When I talk about my MS, I tell people that the diagnosis may have saved my life, and that it brought me and my husband together. Both of those things sound kind of odd, but bear with me. I first started having MS-related symptoms in August 2002. I was on active duty in the Air Force, and was about to start graduate school full time at the University of South Florida as part of a special program. I lost vision in my right eye due to something called optic neuritis, and while my vision came back, it was the start of what would become a 2 ½ year-long process to get diagnosed.
Over the course of that time, I had new symptoms crop up every several months or so, but my MRIs kept coming back clean--meaning they didn't show any lesions on my brain or spinal cord--which prevented an official diagnosis. So, in the fall of 2005, right before I was due to get married, I was scheduled to deploy to Kirkuk, Iraq about three weeks after my honeymoon. I was crushed, but I knew it was coming and it was my turn to fulfill my military obligations.
Then about a week before I was due to deploy, my first MRI results showing spinal lesions came back. The good news was that I was put on medical profile and could no longer deploy. The bad news was that a definitive diagnosis of MS was probably on the horizon. That obviously did happen, in January 2005, and I was medically retired from the Air Force six months later. At the time, my new husband and I had been living apart for about a year and a half, so while I was devastated at having to leave the Air Force, I was thrilled about getting to finally live with my husband under the same roof. Had this not happened, I still owed the Air Force time for paying for my master's degree, and given that we both would have been active duty officers, who knows how frequently we would be stationed together or be forced to live apart?
I like to think that getting MS was a sort of involuntary deal I made with God to be with my husband and put me on the track to my life where it is now--a pretty amazing place. It was the price I had to pay, and while it seems strange to think of it that way, it's a price I'd gladly pay all over again. Who knows where I would be now; would my husband and I still be married? Would we have had our two amazing children? I probably would never have been in a position to become a subject matter expert on Mexico's drug war or a published author. This, along with some other things that have happened in my life, demonstrates to me that on occasion, God does intervene in people's lives to set them on the path they're supposed to be on. Of course I didn't know where that path would go at the time.

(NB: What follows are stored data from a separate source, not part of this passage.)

-- ==== Sys2Proof/Tests/Slice0.lean ====
section
/-! SUPPORT. The model's own tests: the smoke test of WellFormed, one step of each command on a small state with the values of the
manual's examples, and for every statement with hypotheses states and operands that meet them, clause by clause. -/

namespace Sys2Proof.Tests

open Sys2Proof Sys2Proof.Machine

set_option Elab.async false

/-! ## Small states -/

/-- The next state of an answer. -/
def after : Result → State
  | .next t => t
  | .fault _ | .refused _ => State.reset

/-- Cell 40: OWN, ON_CHANGE, length 2, G 3, in snapshots. -/
def own40 : CellRecord :=
  ⟨⟨.own, 1, 2, true, .onChange, 1, 0, 3, 0⟩, .own, [0, 0], 4, 12, .never, 0, 0, false, false, 0⟩

/-- Cell 41: OWN, CYCLIC with K 2 and phase 1, length 1. -/
def own41 : CellRecord :=
  ⟨⟨.own, 2, 1, false, .cyclic, 2, 1, 0, 0⟩, .own, [7], 0, 12, .never, 0, 0, false, false, 0⟩

/-- Cell 42: OWN by configuration, YIELDED to station 5. -/
def lent42 : CellRecord :=
  ⟨⟨.own, 1, 1, false, .cyclic, 1, 0, 0, 2⟩, .yielded, [9], 3, 5, .stale, 9, 0, false, false, 0⟩

/-- Cell 55: FOLLOW, owner 5, FRESH, E 2. -/
def follow55 : CellRecord :=
  ⟨⟨.follow, 1, 1, true, .cyclic, 1, 0, 0, 2⟩, .follow, [8], 200, 5, .fresh, 3, 0, false, false, 0⟩

/-- Cell 56: FOLLOW, owner 5, STALE at the age where E 64 makes it LOST. -/
def follow56 : CellRecord :=
  ⟨⟨.follow, 1, 1, false, .cyclic, 1, 0, 0, 64⟩, .follow, [8], 1, 5, .stale, 255, 0, false, false, 0⟩

/-- Cell 57: FOLLOW, no owner yet, E 0. -/
def follow57 : CellRecord :=
  ⟨⟨.follow, 1, 1, false, .cyclic, 1, 0, 0, 0⟩, .follow, [0], 0, 0, .never, 0, 0, false, false, 0⟩

/-- Cell 58: FOLLOW, owner 20, FRESH, E 0: it never ages out. -/
def follow58 : CellRecord :=
  ⟨⟨.follow, 1, 1, false, .cyclic, 1, 0, 0, 0⟩, .follow, [6], 2, 20, .fresh, 255, 0, false, false, 0⟩

/-- Station 12 in CONFIG, three straps clear, the cells above configured. -/
def config : State := { State.reset with
  loader := { Loader.reset with params := { Params.default with station := 12 } }
  membership := { Membership.reset with roster := rosterReset 12 }
  cells := (((((((State.reset.cells.set 40 own40).set 41 own41).set 42 lent42).set 55 follow55).set 56 follow56).set 57 follow57).set 58
    follow58) }

/-- A peer that was heard with the node's own digest. -/
def peer : RosterEntry := ⟨.present, 13, 0, .active, true, false⟩

/-- Station 12 as MEMBER, with stations 5 and 20 PRESENT, 6 FOREIGN and an IDLE line. -/
def member : State := { config with
  loader := { config.loader with frozen := true }
  membership := { config.membership with
    node := .member
    roster := ((config.membership.roster.set 4 peer).set 19 { peer with silence := 0 }).set 5 { peer with state := .foreign } }
  line := { config.line with lineState := .idle } }

/-- A state in another node state. -/
def inNode (n : NodeState) (s : State) : State := s.setNode n

/-- A state with other fault counts and the standing they give. -/
def counts (send recv : Nat) (s : State) : State :=
  s.setStandingUnit { s.standingUnit with sendFaults := send, recvFaults := recv, standing := standingOf send recv }

/-- A state that tracks a frame. -/
def tracking (t : Track) (s : State) : State := s.setLine { s.line with lineState := .busy, track := t }

/-- A state with a frame of its own on the line. -/
def sending (target : Target) (s : State) : State :=
  let s' := tracking .sending s
  (s'.setLine { s'.line with tx := (s.image target).stream }).setSendQueue { s.sendQueue with inFlight := some ⟨target, s.image target⟩ }

/-- A state so long after the start symbol, or after the last dominant symbol, with a transmit path that may stop. -/
def elapsed (units : Nat) (stall : Option Nat) (s : State) : State := s.setLine { s.line with elapsed := units, stall := stall }

/-- A state with a run of dominant symbols. -/
def dominant (run : Nat) (s : State) : State := s.setLine { s.line with dominantRun := run }

/-- A driver over-run as it is reported, without choices. -/
def overrun (run : Nat) : Overrun := ⟨.reported run, Ties.default⟩

/-- A state with entries in its send queue. -/
def queued (l : List Entry) (s : State) : State := s.setSendQueue { s.sendQueue with entries := l }

/-- A waiting entry of cell 40, and a FETCH entry of cell 55. -/
def change40 : Entry := ⟨.publication, 40, .change, 0, 0, false⟩
def fetch55 : Entry := ⟨.fetch, 55, .request, 0, 1, false⟩

/-- A state with cell 40 in its queue and the cells 41 and 255 deferred. -/
def crowded (s : State) : State := s.setSendQueue { s.sendQueue with entries := [change40], deferred := [(41, .cyclic), (255, .join)] }

/-- A state whose slot 1 holds cell 55. -/
def fetching (st : SlotState) (tries timer : Nat) (s : State) : State := s.setSlots (s.slots.set 1 ⟨st, 55, tries, timer⟩)

/-- A frame as it is reported, without choices. -/
def taken (cls : BitVec 2) (subject : BitVec 8) (station : Station) (body : FrameBody) (s : State) : State :=
  after (exec (.frameTaken (.reported ⟨cls, subject, station, body⟩) Ties.default) s)

/-- A notice. -/
def note (k : NoticeKind) : Notice := ⟨k, none, 0, 0, 0⟩

/-- A memory image: station 12, the defaults, and one record, cell 40 OWN ON_CHANGE. -/
def image : List Byte :=
  [0xA5, 0x3C, 12, 2, 0x03, 0xE8, 4, 1, 0x01, 0x00, 4, 3, 0, 2, 3, 0, 0, 0, 0xFF, 0xFF, 0xFF, 0xFF, 0xFF, 0xFF, 0xFF, 0xFF, 0, 1,
    40, 0x56, 0x10, 0x10, 0x01, 0x80, 0x54, 0x45]

/-- The levels on MDAT that bytes make, each most significant bit first. -/
def levelsOf (bytes : List Byte) : List Level := bytes.flatMap bitsOf

/-- The levels of the image with other parameter bytes or records, its check made right. -/
def imageWith (edit : List Byte → List Byte) : List Level :=
  let l := edit (image.take 34)
  levelsOf (l ++ bytes2 (crcBytes (l.drop 2)).toNat)

/-- A state whose veto is due, or driven. -/
def vetoing (due : Option Nat) (driver : Driver) (s : State) : State := s.setLine { s.line with vetoDue := due, driver := driver }

/-- A driver that drives no veto, as the statements say it. -/
theorem released_drives_no_veto {d : Driver} (h : d = .released) (left : Nat) : d ≠ .veto left := by rw [h]; nofun

/-- A cell record by its fields, as the statement of the ranges lays it out (R181). -/
def recordOf (roleCode cls policyCode snap spare len k ph g e : Nat) : BitVec 40 :=
  BitVec.ofNat 40 (roleCode * 2 ^ 38 + cls * 2 ^ 36 + policyCode * 2 ^ 34 + snap * 2 ^ 33 + spare * 2 ^ 32 + len * 2 ^ 27
    + k * 2 ^ 20 + ph * 2 ^ 14 + g * 2 ^ 7 + e)

/-! ## WellFormed and Decode -/

theorem test_wellFormed_refuses_unknown_with_a_request_code : (Instr.unknown 17).wellFormed = false := by decide
theorem test_wellFormed_refuses_wrcell_of_256_bytes : (Instr.wrcell 1 (List.replicate 256 0)).wellFormed = false := by decide +kernel
theorem test_wellFormed_refuses_frame_of_station_0 :
    (Instr.frameTaken (.reported ⟨1, 40, 0, .fetch⟩) Ties.default).wellFormed = false := by decide
theorem test_wellFormed_refuses_17_data_bytes :
    (Instr.frameTaken (.reported ⟨1, 40, 5, .publication 0 0 (List.replicate 17 0)⟩) Ties.default).wellFormed = false := by decide
theorem test_wellFormed_refuses_silence_of_station_0 : (Instr.silenceDeparture 0 Ties.default).wellFormed = false := by decide
theorem test_wellFormed_refuses_a_dominant_deciding_symbol_without_its_run :
    (Instr.outcomeLost (.reported 0)).wellFormed = false ∧ (Instr.outcomeVetoed (.reported 0) Ties.default).wellFormed = false
      ∧ (Instr.frameDiscarded (.reported 0)).wellFormed = false := by decide
theorem test_wellFormed_refuses_runs_above_7 :
    (Instr.outcomeLost (.reported 8)).wellFormed = false ∧ (Instr.outcomeVetoed (.reported 8) Ties.default).wellFormed = false
      ∧ (Instr.frameDiscarded (.reported 8)).wellFormed = false ∧ (Instr.outcomeClash (.reported 8) Ties.default).wellFormed = false
      ∧ (Instr.receiveFault (.reported .check 8) Ties.default).wellFormed = false := by decide
theorem test_wellFormed_refuses_an_overrun_with_a_run_above_64 :
    (Instr.driverTimeout (overrun 65)).wellFormed = false ∧ (Instr.driverTimeout (overrun 64)).wellFormed = true := by decide
theorem test_wellFormed_refuses_a_run_at_a_recessive_deciding_symbol :
    (Instr.outcomeLone (.reported 1) Ties.default).wellFormed = false
      ∧ (Instr.outcomeSent (.reported 1) Ties.default).wellFormed = false := by decide
theorem test_wellFormed_takes_the_rest :
    (Instr.outcomeLost (.reported 7)).wellFormed = true ∧ (Instr.outcomeSent (.reported 0) Ties.default).wellFormed = true
      ∧ (Instr.unknown 0).wellFormed = true ∧ (Instr.wrcell 1 (List.replicate 255 0)).wellFormed = true
      ∧ (Instr.frameTaken (.reported ⟨1, 40, 31, .publication 0 0 (List.replicate 16 0)⟩) Ties.default).wellFormed = true := by
  decide +kernel
theorem test_no_word_spells_a_command : decodeTableWord 8 17 = none ∧ State.reset.withFetchWord 8 17 = State.reset := ⟨rfl, rfl⟩
theorem test_wrcell_framing :
    commandOf Ties.default [34, 40, 2, 1, 2, 99] = .wrcell 40 [1, 2] ∧ commandOf Ties.default [34, 40, 0] = .wrcell 40 []
      ∧ commandOf Ties.default [34, 40, 2, 1] = .transactionAbort ∧ commandOf Ties.default [34, 40] = .transactionAbort := by decide
/-- RDCELL of cell 55 as the levels on PDI, and the same cut short in its second byte. -/
theorem test_pdi_bits :
    pdiBytes [false, false, true, false, false, false, false, true, false, false, true, true, false, true, true, true] = [33, 55]
      ∧ commandOfBits Ties.default
          [false, false, true, false, false, false, false, true, false, false, true, true, false, true, true, true] = .rdcell 55
      ∧ commandOfBits Ties.default [false, false, true, false, false, false, false, true, false, false, true] = .transactionAbort
      ∧ commandOfBits Ties.default [] = .transactionAbort := by decide
/-- RDCELL of cell 55 in a transaction of five bytes: FFh while code and operand are clocked, the response, FFh after it. -/
theorem test_pdo_bytes :
    (List.range 5).map (pdoByte [33, 55, 0, 0, 0] [0, 0x81]) = [0xFF, 0xFF, 0, 0x81, 0xFF]
      ∧ (List.range 8).map (fun i => pdoLevel true [33, 55, 0, 0, 0] [0, 0x81] (24 + i))
        = [some true, some false, some false, some false, some false, some false, some false, some true]
      ∧ pdoLevel false [33, 55, 0, 0, 0] [0, 0x81] 24 = none := by decide
theorem test_pdo_of_a_short_transaction : (List.range 4).map (pdoByte [34, 40, 2, 1] [9]) = [0xFF, 0xFF, 0xFF, 0xFF] := by decide
/-- The bits of a code byte, and of an operand byte, that the host does not complete are clocked as code or operand (R178). -/
theorem test_pdo_of_an_incomplete_byte :
    pdoLevel true [] [0] 0 = some true ∧ pdoLevel true [33] [0] 8 = some true ∧ pdoLevel true [33, 55] [0] 16 = some false := by decide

I'm Catholic and not a particularly religious devotee, but I have a decent measure of faith. Being an analyst who scrutinizes and questions a lot of things is sometimes hard to reconcile with religion, which requires you to believe in things you can't see and in writings you can't always historically analyze or prove. While I've had my moments of doubt and certainly many questions, I've also seen too many things to not believe there is something out there greater than ourselves.
So now I find myself--to be accurate, my husband and I find ourselves--in a position to need some divine intervention again. We're at one of those intersections in life where we're having some difficulty deciding which way to go. More or less two options are available to us, and both have their pros and cons. We're also REALLY lucky that we'll be fine financially whichever way we go; I guess we just want to pick the path that will leave us with the least regrets. But some days I find myself strongly leaning in one direction, just to sway in the other the next day. I'm not naïve enough to think
that a sign from above will manifest itself in some incredibly obvious way, but nevertheless I find myself looking for signs every day. Does the beauty of the sunrise over the Rincon mountains (see the only slightly enhanced picture) and my emotional response to that every morning mean we're destined to live here in Tucson? Or does my husband's continued professional success mean a full military career is our path? I just don't know, and as an analyst and a control freak, I hate not knowing.
And this is where the whole "faith" thing comes in. I've experienced what I believe is divine intervention in my life on at least three separate occasions; I have no reason to believe that God's response to our arrival at these crossroads will be any different. I'm apprehensive that the benefits of the choice we'll end up making won't be immediately apparent; I'm not a patient person, and I know that the real reason for things happening the way they do often doesn't make itself apparent for years down the road. So, my husband and I will do what we've always done--make things happen that we have some measure of control over, and everything else we have to have faith that divine intervention will once more put us on the path where we're supposed to be.